-- ==== Sys2Proof/Tests/Slice0.lean ====
section
/-! SUPPORT. Tests: an ill-formed term for each check of `Instr.wf`, one step of each family on small states with results
taken from the spec, and for every obligation with hypotheses a state and operands that meet them, clause by clause. -/

namespace Sys2Proof.Tests

open Sys2Proof Sys2Proof.Machine

/-! Theorem by theorem: each `decide` may take much memory. -/
set_option Elab.async false

/-! ## Small states -/

/-- A zero run. -/
def z (n : Nat) : Bytes := List.replicate n 0#8

/-- The manager's 64-bit access, and instance 3's. -/
def mgr : Tgt := ⟨0, true, .full⟩
def in3 : Tgt := ⟨3, false, .full⟩

/-- RUN after start-up, in FIELD, with nothing configured. -/
def up : State :=
  { State.reset with pwr := { Pwr.reset with boot := .ready, dieReset := false, resident := true }
                     life := { Life.reset with fuses := 7, fuse := .field }, rng := { Rng.reset with seeded := true, tcReserve := 4096 } }

/-- The first 1 TiB is granted under colour 7. -/
def grantAll : RtEntry := ⟨0#64, 0x28070007#64, 0#64⟩
def desc3 : Desc :=
  { Desc.default with credits := 64, sqCount := 1, cqCount := 1, slotBase := 0x10, slotQuota := 64
                      colours := [1#8, 7#8, 0#8, 0#8, 0#8] }
def on3 (s : State) (f : Inst → Inst) : State := s.updInst 3 f
def sq5 (s : State) (f : Sq → Sq) : State := s.updSq 5 f
def cq2 (s : State) (f : Cq → Cq) : State := s.updCq 2 f

/-- Instance 3 ACTIVE with SQ 5 and CQ 2 enabled. -/
def ring : State :=
  let s := up.updRt fun r => { r with entries := r.entries.set 0 grantAll }
  let s := on3 s fun i =>
    { i with state := .active, live := desc3, staged := desc3, credits := 64, drawn := 64, sqBase := some 5, cqBase := some 2 }
  let s := sq5 s fun q => { q with owner := some 3, state := .enabled, base := 0x10000 }
  cq2 s fun q => { q with owner := some 3, enabled := true, base := 0x20000 }

/-- A key slot of instance 3. -/
def slotOf (usage ktype n : Nat) : Slot :=
  { owner := 3, hand := 1, usage := usage, ktype := ktype, csrc := 2, cnum := 1, fixed := z 4, shareA := List.replicate n 5#8
    shareB := List.replicate n 6#8, run := 2, pinned := true, depth := 1, limit := 0, used := 0, next := 3, stop := 100
    first := none, last := none, tlsSpent := false, root := some 1, test := false, sealedOnly := false, ownerLabel := []
    path := [], used_at := 0, evicting := none, movedIn := false }
def withSlot (s : State) (i : Nat) (x : Slot) : State := s.updKeys fun k => { k with slots := [(i, x)] }

/-- An entry of `n` units: opcode, algorithm, OPSPEC and key, then bytes put at offsets. -/
def entry (n op alg spec key : Nat) (l : List (Nat × Bytes)) : Bytes :=
  l.foldl (fun b p => b.take p.1 ++ p.2 ++ b.drop (p.1 + p.2.length))
    ([0#8, BitVec.ofNat 8 n] ++ toLe 2 op ++ toLe 4 0x55 ++ toLe 4 key ++ toLe 1 alg ++ [0#8] ++ toLe 2 spec ++ z (32 * n - 16))
/-- The handle of slot i at generation 1. -/
def handle (i : Nat) : Nat := i + 8192
/-- The job of an entry on SQ 5 and CQ 2 of instance 3. -/
def jobOf (raw : Bytes) : Job := (Cached.job ⟨0#32, raw, none⟩ 7 7 0 3 5 2 1 false 0xFFFF (some 2))
def jobs (s : State) (l : List Job) : State := (s.setJobs l).updFab fun f => { f with nextId := 9 }

/-- The state that follows, or s. -/
def after (c : Instr) (s : State) : State :=
  match exec c s with
  | .next t => t
  | _ => s

/-! ## Ill-formed commands -/

def frame (ch : Fin 128) (ctl : Nat) (pay : Bytes) : OflFrame := ⟨ch, z 4 ++ toLe 2 0x11 ++ toLe 2 ctl ++ toLe 8 101 ++ z 16, pay⟩

theorem test_wf_wake : Instr.wf (.wakeFrame [] true false) = false ∧ Instr.wf (.wakeFrame [1#8] true false) = true := by decide
theorem test_wf_window : Instr.wf (.registerWrite mgr 0x200000 0#64 true) = false
    ∧ Instr.wf (.registerWrite mgr 0x1FFFF8 0#64 true) = true := by decide
theorem test_wf_beats : Instr.wf (.ringReadReturn 0 [⟨.ok, z 65⟩] none) = false ∧ Instr.wf (.ringReadReturn 0 [⟨.ok, []⟩] none) = false
    ∧ Instr.wf (.fabricReadResponse 0 [⟨.ok, z 65⟩]) = false ∧ Instr.wf (.fabricReadResponse 0 [⟨.ok, []⟩]) = false
    ∧ Instr.wf (.fabricReadResponse 0 [⟨.ok, z 64⟩]) = true := by decide
theorem test_wf_frames : Instr.wf (.edgeVerify ⟨0, z 31, []⟩) = false ∧ Instr.wf (.edgeGenerate ⟨0, z 33, []⟩) = false
    ∧ Instr.wf (.edgeVerify (frame 0 0 [])) = true ∧ Instr.wf (.reservedChannelFrame (frame 96 0 [])) = false
    ∧ Instr.wf (.reservedChannelFrame (frame 97 0 [])) = true := by decide
theorem test_wf_eoa : (∀ c ∈ [Instr.hello, .finish, .request, .close], (c ⟨z 31⟩).wf = false ∧ (c ⟨z 32⟩).wf = true)
    ∧ ∀ c ∈ [Instr.firstFrame, .consecutiveFrame, .flowControl], (c ⟨z 32⟩).wf = false ∧ (c ⟨z 97⟩).wf = false ∧ (c ⟨z 96⟩).wf = true := by
  decide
★ ★ ★ ★ ★
→ **Your task**
Repeat the listing. Keep each line precisely as shown.

→ **Output of the task**
-- ==== Sys2Proof/Tests/Slice0.lean ====
section
/-! SUPPORT. Tests: an ill-formed term for each check of `Instr.wf`, one step of each family on small states with results
taken from the spec, and for every obligation with hypotheses a state and operands that meet them, clause by clause. -/

namespace Sys2Proof.Tests

open Sys2Proof Sys2Proof.Machine

/-! Theorem by theorem: each `decide` may take much memory. -/
set_option Elab.async false

/-! ## Small states -/

/-- A zero run. -/
def z (n : Nat) : Bytes := List.replicate n 0#8

/-- The manager's 64-bit access, and instance 3's. -/
def mgr : Tgt := ⟨0, true, .full⟩
def in3 : Tgt := ⟨3, false, .full⟩

/-- RUN after start-up, in FIELD, with nothing configured. -/
def up : State :=
  { State.reset with pwr := { Pwr.reset with boot := .ready, dieReset := false, resident := true }
                     life := { Life.reset with fuses := 7, fuse := .field }, rng := { Rng.reset with seeded := true, tcReserve := 4096 } }

/-- The first 1 TiB is granted under colour 7. -/
def grantAll : RtEntry := ⟨0#64, 0x28070007#64, 0#64⟩
def desc3 : Desc :=
  { Desc.default with credits := 64, sqCount := 1, cqCount := 1, slotBase := 0x10, slotQuota := 64
                      colours := [1#8, 7#8, 0#8, 0#8, 0#8] }
def on3 (s : State) (f : Inst → Inst) : State := s.updInst 3 f
def sq5 (s : State) (f : Sq → Sq) : State := s.updSq 5 f
def cq2 (s : State) (f : Cq → Cq) : State := s.updCq 2 f

/-- Instance 3 ACTIVE with SQ 5 and CQ 2 enabled. -/
def ring : State :=
  let s := up.updRt fun r => { r with entries := r.entries.set 0 grantAll }
  let s := on3 s fun i =>
    { i with state := .active, live := desc3, staged := desc3, credits := 64, drawn := 64, sqBase := some 5, cqBase := some 2 }
  let s := sq5 s fun q => { q with owner := some 3, state := .enabled, base := 0x10000 }
  cq2 s fun q => { q with owner := some 3, enabled := true, base := 0x20000 }

/-- A key slot of instance 3. -/
def slotOf (usage ktype n : Nat) : Slot :=
  { owner := 3, hand := 1, usage := usage, ktype := ktype, csrc := 2, cnum := 1, fixed := z 4, shareA := List.replicate n 5#8
    shareB := List.replicate n 6#8, run := 2, pinned := true, depth := 1, limit := 0, used := 0, next := 3, stop := 100
    first := none, last := none, tlsSpent := false, root := some 1, test := false, sealedOnly := false, ownerLabel := []
    path := [], used_at := 0, evicting := none, movedIn := false }
def withSlot (s : State) (i : Nat) (x : Slot) : State := s.updKeys fun k => { k with slots := [(i, x)] }

/-- An entry of `n` units: opcode, algorithm, OPSPEC and key, then bytes put at offsets. -/
def entry (n op alg spec key : Nat) (l : List (Nat × Bytes)) : Bytes :=
  l.foldl (fun b p => b.take p.1 ++ p.2 ++ b.drop (p.1 + p.2.length))
    ([0#8, BitVec.ofNat 8 n] ++ toLe 2 op ++ toLe 4 0x55 ++ toLe 4 key ++ toLe 1 alg ++ [0#8] ++ toLe 2 spec ++ z (32 * n - 16))
/-- The handle of slot i at generation 1. -/
def handle (i : Nat) : Nat := i + 8192
/-- The job of an entry on SQ 5 and CQ 2 of instance 3. -/
def jobOf (raw : Bytes) : Job := (Cached.job ⟨0#32, raw, none⟩ 7 7 0 3 5 2 1 false 0xFFFF (some 2))
def jobs (s : State) (l : List Job) : State := (s.setJobs l).updFab fun f => { f with nextId := 9 }

/-- The state that follows, or s. -/
def after (c : Instr) (s : State) : State :=
  match exec c s with
  | .next t => t
  | _ => s

/-! ## Ill-formed commands -/

def frame (ch : Fin 128) (ctl : Nat) (pay : Bytes) : OflFrame := ⟨ch, z 4 ++ toLe 2 0x11 ++ toLe 2 ctl ++ toLe 8 101 ++ z 16, pay⟩

theorem test_wf_wake : Instr.wf (.wakeFrame [] true false) = false ∧ Instr.wf (.wakeFrame [1#8] true false) = true := by decide
theorem test_wf_window : Instr.wf (.registerWrite mgr 0x200000 0#64 true) = false
    ∧ Instr.wf (.registerWrite mgr 0x1FFFF8 0#64 true) = true := by decide
theorem test_wf_beats : Instr.wf (.ringReadReturn 0 [⟨.ok, z 65⟩] none) = false ∧ Instr.wf (.ringReadReturn 0 [⟨.ok, []⟩] none) = false
    ∧ Instr.wf (.fabricReadResponse 0 [⟨.ok, z 65⟩]) = false ∧ Instr.wf (.fabricReadResponse 0 [⟨.ok, []⟩]) = false
    ∧ Instr.wf (.fabricReadResponse 0 [⟨.ok, z 64⟩]) = true := by decide
theorem test_wf_frames : Instr.wf (.edgeVerify ⟨0, z 31, []⟩) = false ∧ Instr.wf (.edgeGenerate ⟨0, z 33, []⟩) = false
    ∧ Instr.wf (.edgeVerify (frame 0 0 [])) = true ∧ Instr.wf (.reservedChannelFrame (frame 96 0 [])) = false
    ∧ Instr.wf (.reservedChannelFrame (frame 97 0 [])) = true := by decide
theorem test_wf_eoa : (∀ c ∈ [Instr.hello, .finish, .request, .close], (c ⟨z 31⟩).wf = false ∧ (c ⟨z 32⟩).wf = true)
    ∧ ∀ c ∈ [Instr.firstFrame, .consecutiveFrame, .flowControl], (c ⟨z 32⟩).wf = false ∧ (c ⟨z 97⟩).wf = false ∧ (c ⟨z 96⟩).wf = true := by
  decide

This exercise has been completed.